The number of observations is in line with previous studies and follows Altman’s (1968) methodology. We cross-reference and verify the accuracy of each of the 60 observations with Factiva to ensure that bankruptcy has occurred in said year and find no discrepancies.

Datapoint collection

Financial data for our sample of 60 firms are collected from Bloomberg through their company tickers. Unlike Compustat, Bloomberg does not delete historical data on bankrupt firms and is therefore deemed a superior financial database for this research purpose (Almamy et al., 2016).

Page 60 of 124

Corporate governance variables are sampled from the EDGAR (SEC) database by going through individual company 10-K or DEF 14A fillings. In order to ensure that our data set is complete and comprehensive, we exclude companies where all data points for the estimation year (one prior to bankruptcy) have been unable to retrieve. Our final bankrupt sample contains 51 companies that have filed for Chapter 11 bankruptcy in the period 2012 to 2018.

Non-bankrupt sample

The non-bankrupt sample is constructed using the ‘matching technique’ described in Section 8. This method has been widely used in previous research such as Altman (1968), and more recently Almamy et al. (2016) and Chan et al. (2016). As the name suggests, the sample is composed by selecting companies that match the initial bankrupt sample on three parameters namely: (i) geographic location, (ii) industry; and (iii) asset size. By controlling for these factors, we limit any exogenous impacts to our model. Additionally, the sample is drawn from the same time period as the bankrupt sample, from 2012 to 2018. We set the maximum asset size to USD 5,000m, as this is the largest observation in the non-bankrupt data set. In order to construct the non-bankrupt sample group, we use Orbis’ Boolean search function to apply the criteria described above. The sample selection process is shown in Appendix 4.

Resulting gross sample of non-bankrupt firms

The search yields a sample of 2,563 firms. We follow the approach set out for the bankrupt sample and collect the financials of these firms from Bloomberg using individual company tickers. In order to pick financially sound firms, we screen for operating income (EBIT) and remove companies with three years of consecutive negative EBIT, as they do not display the characteristics of a financially healthy firm. Additionally, we remove companies with fewer total asset than ten million USD to match the bankrupt sample thus ultimately reducing the sample to 731 firms. Next, we use the same techniques as employed in previous studies and select the 51 non-bankrupt firms to match the bankrupt sample by industry. Finally, the financial data from the non-bankrupt sample is aligned to the bankrupt sample based on the year of bankruptcy. For example, if six companies from the bankrupt sample go bankrupt in 2014 then we match the financial data of six of the non-bankrupt sample to this time frame. In this way we ensure that time effects are considered.

Page 61 of 124

Like the bankrupt sample corporate governance data is sampled from EDGAR (SEC) by looking at individual company 10-K and DEF 14A filings. This is done to ensure consistency of the data across the two groups.

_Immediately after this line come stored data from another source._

-- ==== Sys2Proof/Machine/Ops.lean ====
section
/-! DEFINITION. The named operations every meaning is written in: reading CURRENT, writing NEXT, the two memory
primitives, the report of an unknown case, the run flag, and the cycle that initialises NEXT before an
instruction and commits it after (rules R19 to R22, R77). This hardware takes no exception and returns from
none (rules R145, R151); `State.report` is what stands in that place. -/

namespace Sys2Proof.Machine

/-- `C.R[i]` (rule R20). Index 0 is a register like any other (rule R11). -/
def State.reg (s : State) (i : RegIdx) : Word := s.current.regs[i]

/-- `N.R[i] <- v` (rule R20). Index 0 is written like any other (rule R11). -/
def State.setNext (s : State) (i : RegIdx) (v : Word) : State :=
  { s with next := { s.next with regs := s.next.regs.set i v } }

/-- The byte of memory at an address. -/
def State.byteAt (s : State) (k : Nat) : Byte := s.mem.byteAt k

/-- `report <Kind>` (rules R8, R146): sets the cycle's diagnostic outcome and changes nothing else. -/
def State.report (s : State) (d : Diag) : State := { s with diag := d }

/-- `RUN <- 0` (rule R17). -/
def State.clearRun (s : State) : State := { s with run := false }

/-- Step 1 of rule R77: NEXT becomes CURRENT with the program counter 4 further on, the diagnostic none. -/
def State.beginCycle (s : State) : State :=
  { s with next := { regs := s.current.regs, pc := s.cfg.nextPc s.current.pc }, diag := .none }

/-- The commit of rule R22: NEXT becomes CURRENT. -/
def State.commit (s : State) : State := { s with current := s.next }

/-- What stops an access to the word at `a`: a misaligned address under `refuse` (rule R35), or a byte that is
not mapped (rule R36). Which of the two is named when both hold is log entry 9. -/
def State.checkAccess (s : State) (kind : Access) (a : Word) : Except Fault Unit :=
  if s.cfg.misaligned = .refuse ∧ a.toNat % 4 ≠ 0 then .error (.misaligned kind a)
  else if s.cfg.mapsWord a then .ok ()
  else .error (.unmapped kind a)

/-- `MemRead(a, 4)` (rules R31, R38): the word at `a`; nothing changes. -/
def State.memRead (s : State) (kind : Access) (a : Word) : Except Fault Word :=
  match s.checkAccess kind a with
  | .ok _ => .ok (s.mem.wordAt s.cfg.byteOrder a)
  | .error f => .error f

/-- `MemWrite(a, 4, v)` (rule R32), made during the cycle and not held in NEXT (rule R20). -/
def State.memWrite (s : State) (a v : Word) : Except Fault State :=
  match s.checkAccess .store a with
  | .ok _ => .ok { s with mem := s.mem.setWord s.cfg.byteOrder a v }
  | .error f => .error f

/-- `EA` (rule R125): formed from CURRENT's base register. -/
def State.address (s : State) (rs : RegIdx) (imm : Imm16) : Word := effectiveAddress (s.reg rs) imm

/-- One cycle around a handler (rule R77): initialise NEXT, run the handler, commit. A cycle whose access is not
admitted has no step (rules R26, R36). -/
def runCycle (s : State) (handler : State → Except Fault State) : Host.Outcome State Fault Refusal :=
  match handler s.beginCycle with
  | .ok n => .next n.commit
  | .error f => .fault f

/-- The handler of every instruction that computes with the ALU into a register: `N.R[d] <- alu(op, a, b)`. -/
def aluInto (d : RegIdx) (op : AluOp) (a b : State → Word) (s : State) : Except Fault State :=
  .ok (s.setNext d (alu op (a s) (b s)))

/-- The register-register form: `N.R[rd] <- alu(op, C.R[rs], C.R[rt])` (rule R89). -/
def registerAlu (op : AluOp) (rd rs rt : RegIdx) : State → Except Fault State :=
  aluInto rd op (fun s => s.reg rs) (fun s => s.reg rt)

/-- The sign-extending immediate form: `N.R[rt] <- alu(op, C.R[rs], sext32(imm))` (rule R110). -/
def signedImmediateAlu (op : AluOp) (rt rs : RegIdx) (imm : Imm16) : State → Except Fault State :=
  aluInto rt op (fun s => s.reg rs) (fun _ => sext32 imm)

/-- The zero-extending immediate form: `N.R[rt] <- alu(op, C.R[rs], zext32(imm))` (rule R110). -/
def zeroImmediateAlu (op : AluOp) (rt rs : RegIdx) (imm : Imm16) : State → Except Fault State :=
  aluInto rt op (fun s => s.reg rs) (fun _ => zext32 imm)

/-- The word load's handler (rules R125, R126). -/
def loadWord (rt : RegIdx) (imm : Imm16) (rs : RegIdx) (s : State) : Except Fault State :=
  match s.memRead .load (s.address rs imm) with
  | .ok w => .ok (s.setNext rt w)
  | .error f => .error f

/-- The reserved loads' handler (rule R127): the read is made, the word discarded, the case reported. -/
def discardLoad (imm : Imm16) (rs : RegIdx) (s : State) : Except Fault State :=
  match s.memRead .load (s.address rs imm) with
  | .ok _ => .ok (s.report .unknownLoadSubop)
  | .error f => .error f

/-- The word store's handler (rules R135, R136). -/
def storeWord (rt : RegIdx) (imm : Imm16) (rs : RegIdx) (s : State) : Except Fault State :=
  s.memWrite (s.address rs imm) (s.reg rt)

/-- A handler that only reports (rules R74, R101, R119, R137). -/
def reportOnly (d : Diag) (s : State) : Except Fault State := .ok (s.report d)

/-- The register `syscall` reads, and the value that asks for exit (rules R6, R100). -/
def exitRegister : RegIdx := 2

/-- See `exitRegister`. All 32 bits are compared. -/
def exitRequest : Word := 10

/-- The `syscall` handler (rule R100). -/
def exitIfAsked (s : State) : Except Fault State :=
  if s.reg exitRegister = exitRequest then .ok s.clearRun else .ok s

/-- The fetch (rule R75): an ordinary memory read at `C.PC`. -/
def State.fetch (s : State) : Except Fault Word := s.memRead .fetch s.current.pc

/-- The machine running, with the word `w` in memory at its program counter, in the byte order the fetch uses
(rule R162). -/
def State.placeWord (s : State) (w : Word) : State :=
  { s with
    run := true
    cfg := s.cfg.admitting s.current.pc
    mem := s.mem.setWord s.cfg.byteOrder s.current.pc w }

end Sys2Proof.Machine
end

Estimation sample and secondary (hold-out) sample

The total sample of 102 companies is divided into two groups: (i) the estimation sample and (ii) the secondary sample. The estimation sample comprises 30 bankrupt companies and 30 non-bankrupt companies and is used to construct the prediction model. The sample size fulfils the empirical modelling of Altman (1968).

The secondary (or hold-out) sample contains the remaining 21 bankrupt companies and 21 non-bankrupt companies and will be used to validate the prediction model. As they have not been part of the estimation sample, they are not prone to any upwards prediction bias.

The estimation sample of 60 US firms (30 bankrupt and 30 non-bankrupt) and our secondary sample of 42 US firms (21 bankrupt and 21 non-bankrupt) form the basis for the empirical analysis.